= About this exercise =
Go line by line through the records below. Copy whichever lines contain the string "bits".

[Items listed in a dataset]
-- ==== Sys2Proof/Machine/RegMap.lean ====
section
/-! DEFINITION. The register map: every register the manual gives a field map, with its offset and
strides in BAR0 (R618, R627-R635), its scope (R624), its width (R620) and its fields with their
accesses (R7, R8) and reset values (R626). -/

namespace Sys2Proof.Machine

/-- The registers of the manual, by their manual names. -/
inductive RegName where
  | CORE_D2D_STAT
  | PWR_D2D_MW
  | OPT_ELS_STAT
  | PORT_BER_CFG
  | PORT_MODE
  | PORT_CTRL
  | PORT_OSTAT
  | PORT_LANEMAP
  | PORT_STEER_CNT
  | PORT_RESTRIPE_CNT
  | PORT_TRAIN_FAIL_CNT
  | PORT_LOS_CNT
  | OPT_CUT_CNT
  | OPT_PROBE_CNT
  | PORT_LSTAT
  | PORT_VL_CREDIT
  | PORT_VL_AVAIL
  | PORT_PROTO_CAP
  | PORT_FEC_CORR_CNT
  | PORT_FEC_UNCORR_CNT
  | PORT_LANE_SYMERR_CNT
  | PORT_CRC_ERR_CNT
  | PORT_STOMP_RX_CNT
  | PORT_STOMP_TX_CNT
  | PORT_NAK_TX_CNT
  | PORT_NAK_RX_CNT
  | PORT_REPLAY_CNT
  | PORT_DUP_CNT
  | PORT_PROTO_ERR_CNT
  | PORT_REPLAY_LOST_CNT
  | PORT_LC_BAD_CNT
  | CORE_FWD
  | CORE_PSET
  | CORE_MCG
  | CORE_CTX
  | CORE_PORT_PART
  | CORE_CTRL
  | CORE_SELF
  | CORE_LB_CFG
  | CORE_RESEQ_CFG
  | CORE_EXP_CFG
  | CORE_PORT_DELAY
  | CORE_SLOT_STAT
  | CORE_TBL_CFG
  | CORE_TBL_STAT
  | CORE_NOROUTE_CNT
  | CORE_PART_DROP_CNT
  | CORE_CTX_DROP_CNT
  | CORE_EXP_ONSLOT_CNT
  | CORE_EXP_OFFSLOT_CNT
  | CORE_EXP_DENIED_CNT
  | CORE_LB_DYN_CNT
  | CORE_RESEQ_GAP_CNT
  | CORE_RESEQ_LATE_CNT
  | CORE_RESEQ_FULL_CNT
  | CORE_SLOT_ADJ_CNT
  | CORE_TBL_TIMEOUT_CNT
  | CORE_TBL_WR_IGN_CNT
  | CORE_INT_DROP_CNT
  | QOS_CLASS
  | QOS_QCFG
  | QOS_SHAPE
  | QOS_METER
  | QOS_TELE_CFG
  | QOS_TELE_PMASK
  | MIRR_CTRL
  | MIRR_BASE
  | MIRR_WPTR
  | MIRR_RPTR
  | MIRR_FLT_CFG
  | MIRR_FLT_MATCH
  | MIRR_FLT_MASK
  | MIRR_FLT_PORTS
  | QOS_PDN_CFG
  | QOS_PDN_CTRL
  | QOS_PDN_STAT
  | QOS_BUF_CFG
  | QOS_BUF_STAT
  | QOS_PUSHOUT_CNT
  | QOS_CREDIT_WAIT_CNT
  | QOS_POLICE_CNT
  | QOS_POLICE_DEMOTE_CNT
  | QOS_POLICE_DROP_CNT
  | QOS_PDN_DROP_CNT
  | QOS_TELE_DROP_CNT
  | MIRR_DROP_CNT
  | TILE_PART
  | TILE_CTX_STAT
  | CORE_PEER
  | CORE_TIME_CFG
  | CORE_TIME_STAT
  | CORE_TIME_NOW
  | CORE_BAR
  | CORE_BAR_CHILD
  | CORE_BAR_STAT
  | CORE_BAR_CFG
  | CORE_BAR_ARRIVE
  | TILE_CFG_IGN_CNT
  | TILE_CTX_DROP_CNT
  | TILE_RESIDENT_WAIT_CNT
  | TILE_SPILL_CNT
  | TILE_RESTORE_CNT
  | CORE_TIME_STEP_CNT
  | CORE_BAR_LATE_CNT
  | CORE_BAR_PROTO_CNT
  | SEQ_CFG
  | SEQ_STAT
  | SEQ_HALT
  | SEQ_PMEM_ADDR
  | SEQ_PMEM_DATA
  | SEQ_HALT_CNT
  | SEQ_HAZ_CNT
  | SEQ_YIELD_CNT
  | SEQ_STALL_CNT
  | SEQ_PMEM_CORR_CNT
  | SEQ_LOAD_CNT
  | TILE_ENG_FAULT
  | TILE_ENG_FAULT_ITEM
  | TILE_ENG_STAT
  | SUM_LANE_STAT
  | SUM_CMD_CNT
  | MOVE_CMD_CNT
  | SORT_CMD_CNT
  | SIFT_CMD_CNT
  | MOVE_OOB_CNT
  | SIFT_NAN_CNT
  | TILE_MEM_CORR_CNT
  | TILE_EXC_CFG
  | TILE_CTX_EXC
  | TILE_CTX_EXCCAP
  | TILE_CTX_EXCPOS
  | TILE_CTX_ENC
  | TILE_FORM_CAP
  | TILE_FORM_CAP_OFS
  | TILE_SPARSE_TX_CNT
  | TILE_SPARSE_RX_CNT
  | TILE_P4F_FALLBACK_CNT
  | TILE_FORM_FAULT_CNT
  | SIFT_LENS_SLICE_CNT
  | SIFT_LENS_SEL_CNT
  | SIFT_LENS_AUDIT_CNT
  | SIFT_LENS_CHECK_CNT
  | SIFT_LENS_MISS_CNT
  | TILE_CTX_FA
  | TILE_NDET_CNT
  | TILE_FA_LATE_CNT
  | MEM_GRANT
  | MEM_LAYOUT
  | POOL_CFG
  | POOL_CTRL
  | POOL_STAT
  | MEM_SVC_EXC
  | MEM_ERR_CAP
  | MEM_CORR_CNT
  | MEM_UNCORR_CNT
  | MEM_REFRESH_WAIT_CNT
  | MEM_SVC_REQ_CNT
  | MEM_SVC_ERR_CNT
  | MEM_ACCESS_DENY_CNT
  | POOL_ALLOC_CNT
  | POOL_FREE_CNT
  | POOL_EMPTY_CNT
  | POOL_FREE_ERR_CNT
  | HOST_CR_BASE
  | HOST_CR_CFG
  | HOST_CR_START
  | HOST_CR_CTRL
  | HOST_CR_SEQ
  | HOST_CR_STAT
  | HOST_JSEQ
  | HOST_CQ_BASE
  | HOST_EQ_BASE
  | HOST_CQ_CFG
  | HOST_EQ_CFG
  | HOST_EVT_MAP
  | HOST_KICK
  | HOST_DB_BASE
  | HOST_DB_CFG
  | HOST_SB_BASE
  | HOST_TELE_BASE
  | HOST_TELE_CFG
  | HOST_WIN_CFG
  | HOST_EPOCH
  | HOST_OWN
  | HOST_OWN_CTRL
  | HOST_PART_OWN
  | HOST_LEVEL
  | HOST_QMR_STAT
  | HOST_KICK_CNT
  | HOST_POLL_CNT
  | HOST_DESC_CNT
  | HOST_CQ_FULL_CNT
  | HOST_EVT_DROP_CNT
  | HOST_WIN_DENY_CNT
  | HOST_WR_IGN_CNT
  | HOST_OWN_REFUSE_CNT
  | PWR_STAT
  | PWR_CFG
  | PWR_DOM_STAT
  | PWR_DOM_CTRL
  | PWR_DOZE_EN
  | PWR_GOV_CFG
  | PWR_GOV_FLOOR
  | PWR_GOV_STAT
  | PWR_REFUSE_CAP
  | PWR_REFUSE_CNT
  | PWR_SUPERSEDE_CNT
  | PWR_DOZE_NAK_CNT
  | PWR_REG_MISS_CNT
  | PWR_WAKE_CNT
  | BOOT_STAT
  | BOOT_CFG
  | BOOT_TILE_MAP
  | BOOT_BCAST_STAT
  | CORE_PART_RST_DROP_CNT
  | BOOT_BCAST_DUP_CNT
  | SEC_STAT
  | SEC_ID_PUB
  | SEC_STAGE_STAT
  | SEC_JRNL_STAT
  | SEC_SIG_FAIL_CNT
  | SEC_SPDM_ERR_CNT
  | SEC_JRNL_TORN_CNT
  | SEC_JRNL_SKIP_CNT
  | LOUPE_CTRL
  | LOUPE_BASE
  | LOUPE_WPTR
  | LOUPE_RPTR
  | LOUPE_FILT
  | FLT_STATUS
  | FLT_FM_CFG
  | FLT_FM_PORTS
  | FLT_FM_STAT
  | FLT_FENCE
  | FLT_XFER_CFG
  | FLT_SC_CFG
  | FLT_SC_STAT
  | FLT_MAINT_STAT
  | FLT_LINK_ERR_CNT
  | FLT_FM_REJ_CNT
  | FLT_FENCE_DROP_CNT
  | FLT_XFER_REJ_CNT
  | FLT_MAINT_REFUSE_CNT
  | LOUPE_DROP_CNT
  | CORE_D2D_RETRY_CNT
  | CORE_D2D_CRC_CNT
  | PORT_BER_ERR
  | QOS_QSTAT
  | TILE_EXC_CAP_CNT
  | HOST_ACC_ERR_CNT
  | CORE_DROP_CAP
  deriving DecidableEq, Repr

/-- The access types of the field maps (R7). -/
inductive Acc where
  | ro | rw | rc | w1c | wo
  deriving DecidableEq, Repr

/-- The scopes of R624: device-wide, partition-scoped, per function. -/
inductive RegScope where
  | dev | part | fn
  deriving DecidableEq, Repr

/-- One field of a field map: its bits, its access and its reset value. -/
structure FieldInfo where
  hi : Nat
  lo : Nat
  acc : Acc
  rst : Nat
  deriving DecidableEq, Repr

/-- Where a register lies (base + s1 * i + s2 * j in BAR0, i below n1 and j below n2), whether it is 64
bits wide, its scope and its fields; reserved bits are no field. -/
structure RegInfo where
  base : Nat
  s1 : Nat
  n1 : Nat
  s2 : Nat
  n2 : Nat
  wide : Bool
  scope : RegScope
  fields : List FieldInfo
  deriving DecidableEq, Repr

= Answer =
/-- One field of a field map: its bits, its access and its reset value. -/
bits wide, its scope and its fields; reserved bits are no field. -/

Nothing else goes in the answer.